UASFRA-MS-KnowledgeGraph is a data science project and part of the requirements for the Master program (M.Sc.) in Computer Science at the Frankfurt University of Applied Sciences.
The project's goal is to create a NEO4J Knowledge Graph ("KG") populated with ESG data required to be reported by companies due to the European Sustainability Reporting Standards (ESRS) legislation.
The reported ESG data is extracted from XBRL-files as part of this project.
The programs presented in here are able to create and query such a NEO4J Knowledge Graph using Python.
The Knowledge Graph can be queried with Python functions or an OpenAI-attached chat bot.
The documentation and presentation to this project are avaialable here and here.
There are additional READ.md-files concerning the respective sections:
All programs can be executed from the "main.py"-script in the root folder of this project. The "main.py"-script makes use of the following modules in the "src"-folder:
main.py
src
- A_read_xbrl.py: Converts company's XBRL-files into JSON-files to later import the data into the KG
- B_rdf_graph.py: Creates cypher queries based on the provided ontology.ttl-file and constructs the KG schema
- C_read_data.py: Creates templates for importing the data from the JSON-files created earlier
- D_graph_construction: Imports data from the JSON-files into the KG and loads addional data from wikidata and dbpedia
- E_embeddings.py: Converts text of some Node's text properties into LLM embeddings to later do similarity search
- F_graph_bot.py: Formulates questions in relation to data in the KG in human-readable form for a KB bot to answer them
- G_graph_queries.py: Formulates questions in relation to data in the KG and gets results from Python functions
In order to run the functions in "main.py", some settings must be adjusted and NEO4J and related software needs to be installed first.
# PATHS
path_base = pathlib.Path("C:/your/path/to/the/root-folder/")
path_data = pathlib.Path(path_base, "src/data/")
path_models = pathlib.Path(path_base, "src/models/")
path_ontos = pathlib.Path(path_models, "Ontologies")
Only adjust the "path_base"-value to the path where this project (root folder) is located on your system. Leave all other paths untouched unless you want to change the location of these folders.
There are different options to install the NEO4J database on your system. We recommend to choose the
Graph Database Self-Managed / NEO4J Server (Community or Enterprise)
- Check the system requirements to install NEO4J: NEO4J system requirements
- Linux installation instructions: NEO4J Linux installation
- Windows installation instructions: NEO4J Windows installation
Under Windows, the respective jar-files need to be downloaded and put into the "$NEO4J_HOME/plugins" sub-folder of the "$NEO4J_HOME"-folder on your system. Some "$NEO4J_HOME/conf"-files need to be adjusted. Please refer to the installation instructions here:
- NEO4J neosemantics installation instructions
- NEO4J apoc installation instructions
- NEO4J graph-data-science installation instructions
In order to use the programs, some Python libraries need to be installed first. Please install (i.e. with: pip install ...) all the libraries listed under [packages] in the Pipfile of the root folder:
Pipfile:
[packages]
- neo4j
- pandas
- python-dotenv
- etc.
- Make sure you have adjusted the "$NEO4J_HOME/conf"-files as described in the NEO4J plugins installation instructions.

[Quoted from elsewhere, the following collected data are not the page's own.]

/-- The walker reads the entries again for a held access (R391). -/
def State.replay (s : State) (n : Nat) (k : Task) (h : Hold) : State :=
  let pc := (s.coreAt n).heldPc k h
  let si := (s.heldSeg n h).getD 0
  let s1 := s.walkRead n h.va si h.write
  match s.walkFor n h.va si h.write with
  | .ok x => s1.releaseHold n k h x
  | .error (.fatal code detail) =>
    (s1.failStopped n h.cmd h.va).fatalFault n pc code detail (h.replays + 1) (s.reachedOf n h.cmd) h.va
  | .error .invalid =>
    if h.replays < 3 then
      let h1 := { h with replays := h.replays + 1 }
      (s1.onCore n fun c => { c with task := some { k with hold := some h1 } }).logPageFault n h1
    else (s1.failStopped n h.cmd h.va).fatalFault n pc 0x52 4 4 (s.reachedOf n h.cmd) h.va

/-- The walk of a REPLAY waits (R347). -/
def State.replayHeld (s : State) (n : Nat) (h : Hold) : Bool := (s.at n).walkWaits h.va ((s.heldSeg n h).getD 0)

/-- A REPLAY of the task held on core `n` (R391): while the fault's entry waits for room the task stays in FAULTHOLD (R389), and the
REPLAY is acted on when the entry has been written (log entry 39, DEDUCED), and its walk is not held. -/
def State.askReplay (s : State) (n : Nat) (k : Task) (h : Hold) : State :=
  if s.entryWaits n || s.replayHeld n h then
    s.onCore n fun c => { c with task := some { k with hold := some { h with asked := h.asked + 1 } } }
  else s.replay n k h

/-- A REPLAY of the task on core `n` that waited, for the fault's entry or for its walk, is acted on. -/
def State.answerAsked (s : State) (n : Nat) : State :=
  match (s.coreAt n).task with
  | none => s
  | some k => match k.hold with
    | none => s
    | some h =>
      if h.asked = 0 || k.phase != .faultHold || s.entryWaits n || s.replayHeld n h then s
      else s.replay n k { h with asked := h.asked - 1 }

/-- TLB_WALK_COMPLETE (R92): the translation is cached and the freeze released; an invalid entry enters FAULTHOLD, the bundle
not issued; anything else fails the task (R388). A prefetch never faults.
In FAULTHOLD it is the walk of a REPLAY that waited. -/
def execTlbWalkComplete (core : Nat) (s : State) : Out :=
  match s.walkDue core with
  | none => .next (s.answerAsked core)
  | some (va, si, write) =>
    let s1 := s.walkRead core va si write
    match s.walkFor core va si write with
    | .ok x => .next (s1.onUn core fun u => u.cache x)
    | .error f =>
      if s.headPref core then .next (s1.onCore core Core.walkedOut)
      else match f with
        | .invalid => .next (s1.enterHold core none va write)
        | .fatal code detail => .next (s1.fatalFault core (s.coreAt core).timed.seq.pc code detail 0 0 va)

/-- REPLAY (R41, R391). -/
def execReplay (die : Nat) (id : BitVec 32) (s : State) : Out :=
  s.command die fun s =>
    let c := bits id.toNat 3 0
    let n := 12 * die + c
    if 11 < c then s.dcuRes die 2
    else match (s.coreAt n).task with
      | none => s.dcuRes die 3
      | some k => match k.hold with
        | none => s.dcuRes die 3
        | some h => if k.phase = .faultHold then (s.askReplay n k h).dcuRes die 0 else s.dcuRes die 3

end Sys2Proof.Machine
end

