/-- The loop buffer filled again from the overlay: `n` bundles from `p` on; it ends early at one that cannot be fetched. -/
def Core.refill (c : Core) : Nat → BitVec 18 → List (BitVec 18 × BundleBits)
  | 0, _ => []
  | n + 1, p => match c.fetch p with
    | .error _ => []
    | .ok w => (p, w) :: Core.refill c n (c.after p)

/-- How many bundles of the body the buffer had captured. -/
def LoopState.captured (l : LoopState) : Nat := if !l.active then 0 else if l.lenKnown then l.lenM1 + 1 else l.pos

/-- A snapshot record from its bytes (R168). -/
def pendOf (v : Nat) : Pend × Nat :=
  let w := bytesOf v 0 8
  let kind := bits w 7 0
  let num := bits w 27 16
  let bsu := bit w 32
  let len := bits (bytesOf v 0x10 8) 12 0
  let val := bytesOf v 0x40 len
  let mlen := if kind = 7 then (len + 7) / 8 else 0
  let mask := bytesOf v (0x40 + len) mlen
  let addr := bytesOf v 0x08 8 % 2 ^ 23
  let ones := (List.range len).foldl (fun m i => m + if mask.testBit i then 255 <<< (8 * i) else 0) 0
  let res : Result := match kind with
    | 1 => .scalar (BitVec.ofNat 6 num) (BitVec.ofNat 64 val)
    | 2 => .vector (BitVec.ofNat 8 num) (BitVec.ofNat 32768 val)
    | 3 => .mask (BitVec.ofNat 4 num) (BitVec.ofNat 1024 val)
    | 4 => if num = 0xFFF then .bstClear (val % 2 ^ 32) (val >>> 32) else .special (BitVec.ofNat 12 num) (BitVec.ofNat 64 val)
    | 5 => .accRow (BitVec.ofNat 12 num) (BitVec.ofNat 4096 val)
    | 6 => .apex (BitVec.ofNat 2 num) (BitVec.ofNat 32 val)
    | 7 => .scratch [{ stripe := addr / 4096, mask := BitVec.ofNat 32768 (ones <<< (8 * (addr % 4096))),
                       data := BitVec.ofNat 32768 (val <<< (8 * (addr % 4096))) }]
    | _ => .none
  let bst := if bsu then (List.range 128).filterMap fun b =>
      let x := bytesOf v (0x40 + len + mlen + 4 * b) 4
      if x = 0 then none else some { entry := b, flushes := bits x 15 0, exp := if bit x 24 then some (bits x 23 16) else none }
    else []
  (⟨bits w 15 8, BitVec.ofNat 3 (bits w 30 28), res, BitVec.ofNat 5 (bits w 37 33), bst⟩, recordLen kind len bsu)

/-- `n` records from the bytes that follow the area's header. -/
def pendsOf : Nat → Nat → List Pend
  | 0, _ => []
  | n + 1, v => let x := pendOf v; x.1 :: pendsOf n (v >>> (8 * x.2))

def pushOfBytes (v : Nat) : Push :=
  let w := bytesOf v 0 8
  { remain := bits w 7 0, ovw := bit w 8, int := bit w 9, row := BitVec.ofNat 12 (bits w 27 16),
    sums := BitVec.ofNat 4096 (bytesOf v 0x40 512), flin := BitVec.ofNat 128 (bytesOf v 0x240 16),
    en := BitVec.ofNat 128 (bytesOf v 0x250 16) }

def drainOfBytes (v : Nat) : Drain :=
  let w := bytesOf v 0 8
  { remain := bits w 7 0, valid := bit w 8, argMax := bit w 9, int := bit w 10, value := BitVec.ofNat 32 (bytesOf v 0x08 8),
    index := BitVec.ofNat 16 (bytesOf v 0x10 8) }

/-- The array from its bytes (R251). -/
def arrayOf (x : Nat) : ArrayState :=
  let w := bytesOf x 0 8
  let n := bytesOf x 8 8
  { active := BitVec.ofNat 262144 (bytesOf x 0x1000 32768), shadow := BitVec.ofNat 262144 (bytesOf x 0x9000 32768),
    wcnt := BitVec.ofNat 7 (bits w 6 0), metric := BitVec.ofNat 2 (bits w 9 8), mt := BitVec.ofNat 2 (bits w 11 10),
    argMax := bit w 12, cen := BitVec.ofNat 128 (bytesOf x 0x40 16)
    pushes := (List.range (bits n 7 0)).map fun j => pushOfBytes (bytesOf x (0x11000 + 640 * j) 640)
    drains := (List.range (bits n 23 16)).map fun j => drainOfBytes (bytesOf x (0x30000 + 64 * j) 64) }

/-- A store of `n` entries of `len` bytes. -/
def storeOf {w : Nat} (x off len n : Nat) : Store (BitVec w) :=
  (List.range n).foldl (fun t i => Store.set 0 t i (BitVec.ofNat w (bytesOf x (off + len * i) len))) []

/-- The timed domain from the fixed parts of an image; the scratchpad is left as the core holds it (R171). The cycles that a bundle
has spent on a bank conflict are not in the image, and it spends them again (log entry 60, DESIGN CHOICE). -/
def Timed.restored (t : Timed) (img : Nat) : Timed :=
  let c := bytesOf img 0x1000 0x4000
  let fl := bytesOf c 0x0A00 8
  let br := bytesOf c 0x0A10 8
  let depth := bits (bytesOf c 0x0A48 8) 5 0
  let snap := bytesOf img 0x1A5000 0x40000
  { regs := {
      s := Vector.ofFn fun i => BitVec.ofNat 64 (bytesOf c (8 * i.val) 8)
      v := storeOf img 0x5000 4096 160
      m := Vector.ofFn fun i => BitVec.ofNat 1024 (bytesOf c (0x200 + 128 * i.val) 128)
      acc := storeOf img 0xA5000 512 1536
      accov := BitVec.ofNat 1536 (bytesOf img 0x165100 192)
      scratch := t.regs.scratch }
    seq := { Seq.reset with
      pc := BitVec.ofNat 18 (bytesOf c 0x0A08 8 % 2 ^ 17)
      btarget := BitVec.ofNat 18 br
      bdelay := bits br 19 18
      idle := bits (bytesOf c 0x0A18 8) 17 0
      rstack := ((List.range depth).map fun j => BitVec.ofNat 18 (bytesOf c (0x0B00 + 8 * j) 8)).reverse
      loop := loopOf (bytesOf c 0x0A80 0x80) }
    sp := {
      shape := BitVec.ofNat 64 (bytesOf c 0x0A20 8)
      fpctl := BitVec.ofNat 64 (bytesOf c 0x0A28 8)
      fpstat := BitVec.ofNat 64 (bytesOf c 0x0A30 8)
      tcycle := BitVec.ofNat 64 (bytesOf c 0x0A38 8)
      markv := BitVec.ofNat 64 (bytesOf c 0x0A40 8)
      apxv := BitVec.ofNat 32 (bytesOf c 0x0A50 8)
      apxi := BitVec.ofNat 16 (bytesOf c 0x0A58 8)
      apxb := BitVec.ofNat 16 (bytesOf c 0x0A60 8)
      bstat := storeOf c 0x0C00 4 128 }
    arr := arrayOf (bytesOf img 0x165000 0x40000)
    inFlight := pendsOf (bytesOf snap 0 4) (snap >>> 512)
    flags := Vector.ofFn fun i => FlagState.ofCode (fl >>> (2 * i.val) % 4)
    wins := Vector.ofFn fun i => winOf (bytesOf c (0x1600 + 32 * i.val) 32)
    desc := Vector.ofFn fun i => BitVec.ofNat 1024 (bytesOf c (0x0E00 + 128 * i.val) 128) }

/-- The instruction of a copy entry, from its OP, CLS, W and EXT. -/
def insOf (w : Nat) : Option Instr :=
  let op := bits w 7 0
  let word := if op = 0x18 then op * 2 ^ 40 + bits w 42 22 * 2 ^ 19
    else op * 2 ^ 40 + bits w 11 8 * 2 ^ 36 + bits w 16 12 * 2 ^ 25 + bits w 42 22
  readCopy (BitVec.ofNat 48 word)

/-- The counters that give a command its captured indices: those of the dimensions that a counter indexes (R199). -/
def countersOf (img : BitVec 1024) (idx : Nat → Nat) : Vector (BitVec 32) 6 :=
  Vector.ofFn fun j => BitVec.ofNat 32 ((((List.range (dNdim img)).find? fun k => dLsrc img k = j.val + 1).map idx).getD 0)

/-- The run number of captured indices. -/
def runOf (img : BitVec 1024) (idx : Nat → Nat) : Nat :=
  (List.range 6).foldl (fun (x : Nat × Nat) k =>
    (x.1 + (if dLsrc img k ≠ 0 ∧ k < dNdim img then 0 else idx k * x.2), x.2 * dIters img k)) (0, 1) |>.1

/-- A command from its entry of CPSTATE, numbered `q`. -/
def cmdOf (t : Timed) (v q : Nat) : Option Cmd :=
  let w := bytesOf v 0 8
  match insOf w with
  | none => none
  | some i =>
    let img : BitVec 1024 := BitVec.ofNat 1024 (bytesOf v 0x20 112)
    let idx := fun k => bytesOf v (0x10 + 2 * k) 2
    let win := match i with
      | .fence _ _ _ => none
      | _ => t.win (BitVec.ofNat 5 (bits w 16 12))
    let win2 := match i with
      | .wcopy o => t.win (o.ext.setWidth 5)
      | _ => none
    some { seq := q, eng := .copy, ins := i, cls := BitVec.ofNat 4 (bits w 11 8), a := BitVec.ofNat 64 (bytesOf v 8 8), b := 0,
           win := win, win2 := win2, img := img, cnt := countersOf img idx, regs := [], batch := some (bits w 21 17),
           run := runOf img idx, boff := bits (bytesOf v 0x1C 2) 12 0, nreq := 0, reqs := [], stop := .run, uid := 0,
           prog := .start }

/-- A batch from its record, numbered `b`; the open one exists whatever its record says. -/
def batchOf (v b : Nat) : Option Batch :=
  let failed := if bit v 7 then some (0, (⟨BitVec.ofNat 8 (v >>> 8), BitVec.ofNat 64 (bits v 63 32), 0⟩ : FailInfo)) else none
  if b = 16 then some ⟨16, true, none, (bit v 6).toNat, failed⟩
  else if bit v 6 then some ⟨b, false, if bit v 5 then some (BitVec.ofNat 5 v) else none, 1, failed⟩
  else none

/-- The copy queue and its batches from CPSTATE (R199, R200). -/
def Untimed.restored (u : Untimed) (t : Timed) (img : Nat) : Untimed :=
  let c := bytesOf img 0x2A00 0x1000
  let n := bits (bytesOf c 0 8) 4 0
  { u with
    nseq := u.nseq + n
    queue := (List.range n).filterMap fun j => cmdOf t (bytesOf c (0x100 + 160 * j) 160) (u.nseq + j)
    batches := (List.range 17).filterMap fun b => batchOf (bytesOf c (0x008 + 8 * b) 8) b
    nbatch := 17 }

/-- The marks that poisoned granules of the slot at `base` restore (R397). -/
def State.marksAt (s : State) (t : Timed) (base : Nat) : List MarkSite :=
  let bad := fun (m : MarkSite) => (markGranules m).any fun g => s.poison.contains (base / 32 + g)
  ((List.range 64).map MarkSite.scalar ++ (List.range 160).map MarkSite.vector ++ (List.range 16).map MarkSite.mask ++
    (List.range 1536).map MarkSite.accRow ++ [MarkSite.array]).filter bad ++
  ((s.poison.filter fun g => decide (base / 32 + 0x1E5000 / 32 ≤ g) && decide (g < base / 32 + 0x9E5000 / 32)).flatMap
    fun g => granuleSites (g - base / 32 - 0x1E5000 / 32)).filter fun m => match m with
      | .scratch a => t.granuleSaved (a / 32)
      | .scalar _ | .vector _ | .mask _ | .accRow _ | .array | .loopBuffer _ => false

/-- The bytes of every declared window read back from the slot at `base`. -/
def State.loadWindows (s : State) (base : Nat) (t : Timed) : State × Timed :=
  t.wins.toList.foldl (fun (x : State × Timed) w => match w with
    | none => x
    | some v =>
      let y := x.1.dcuRead (base + 0x1E5000 + v.base.toNat) v.storage
      (y.1, x.2.setSbytes v.base.toNat v.storage y.2.1)) (s, t)

/-- CONTEXT_RESTORE is due: the image is loaded (R170 step 1). -/
def State.restoreDue (s : State) (n : Nat) : Option (Task × Nat × Nat) := match (s.coreAt n).task with
  | none => none
  | some k => if k.phase = .loading ∧ k.segs ≠ [] then
      k.resume.bind fun j => (s.region? k.rcb).map fun r => (k, j, r.slotBase j)
    else none

/-- The core with everything restored, the loop buffer filled again, and what was held for the task applied (R280). -/
def Core.resumed (c : Core) (k : Task) (img : Nat) (t : Timed) (marks : List MarkSite) : Core :=
  let c1 := { c with
    timed := t
    un := c.un.restored t img
    marks := marks ++ (c.marks.filter fun (m : MarkSite) => match m with
      | .scratch a => !t.granuleSaved (a / 32)
      | .scalar _ | .vector _ | .mask _ | .accRow _ | .array | .loopBuffer _ => false)
    task := some { k with
      phase := .running
      resume := none
      notes := []
      lcluster := BitVec.ofNat 2 (bytesOf img 0x16 1)
      cycles := bytesOf img 0x18 8 + k.cycles } }
  let l := t.seq.loop
  let c2 := { c1 with
    timed := { t with seq := { t.seq with loop := { l with buf := c1.refill l.captured l.start } } } }
  k.notes.foldl Core.report c2

/-- CONTEXT_RESTORE (R170): every saved area is restored, the save slot is free (R53), and the task runs. -/
def execContextRestore (core : Nat) (s : State) : Out :=
  match s.restoreDue core with
  | none => .next s
  | some (k, _, base) =>
    let x := s.dcuRead base fixedLen
    let t := (x.1.coreAt core).timed.restored x.2.1
    let y := x.1.loadWindows base t
    let marks := y.1.marksAt t base
    .next (((y.1.freeSlot k).takeUp core k).onCore core fun c => c.resumed k x.2.1 y.2 marks)

end Sys2Proof.Machine
end

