-- ==== Sys2Proof/Machine/Dispatch.lean ====
section
/-! DEFINITION. One arm per step of the part: the one match from an instruction or event to its meaning. -/

namespace Sys2Proof.Machine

- Open http://localhost:7474 in your web browser.
- Connect using the username "neo4j" with the default password "neo4j". You might be prompted to change your password.
- Go to the file "secrets_template.env" in the root folder of this project. Change the name of this file from "secrets_template.env" to "secrets.env". Set the NEO4J username and password from the web browser as your "NEO4J_USER" and "NEO4J_PW" there. You might also want to insert your "OPENAI_API_KEY" there if you want to use the graph bot later.
- To see if NEO4J and its plugins were installed correctly and can be used in "main.py", please run the following "test_installation.py"-script in the root folder:
test_installation.py:
""" This script's purpose is to check if the installation of NEO4J and the import of Python libraries succeeded."""
from src.G_graph_queries import GraphQueries
gq = GraphQueries()
df = gq._query_df(query="SHOW functions")
apoc = df.name.str.startswith('apoc').any()
n10s = df.name.str.startswith('n10s').any()
gds = df.name.str.startswith('gds').any()
if __name__ == '__main__':
print(f"""INSTALLATIONS:
apoc: {apoc}
n10s: {n10s}
graph-data-science: {gds}""")
-
You should now see "True" printed for all three prefixes:
- n10s.* (for neosemantics functions)
- apoc.* (for apoc functions)
- gds.* (for graph-data-science functions)
-
If you get an error or any of these three prefixes is missing ("False" in the printout), please go back and check/redo the settings and the installation.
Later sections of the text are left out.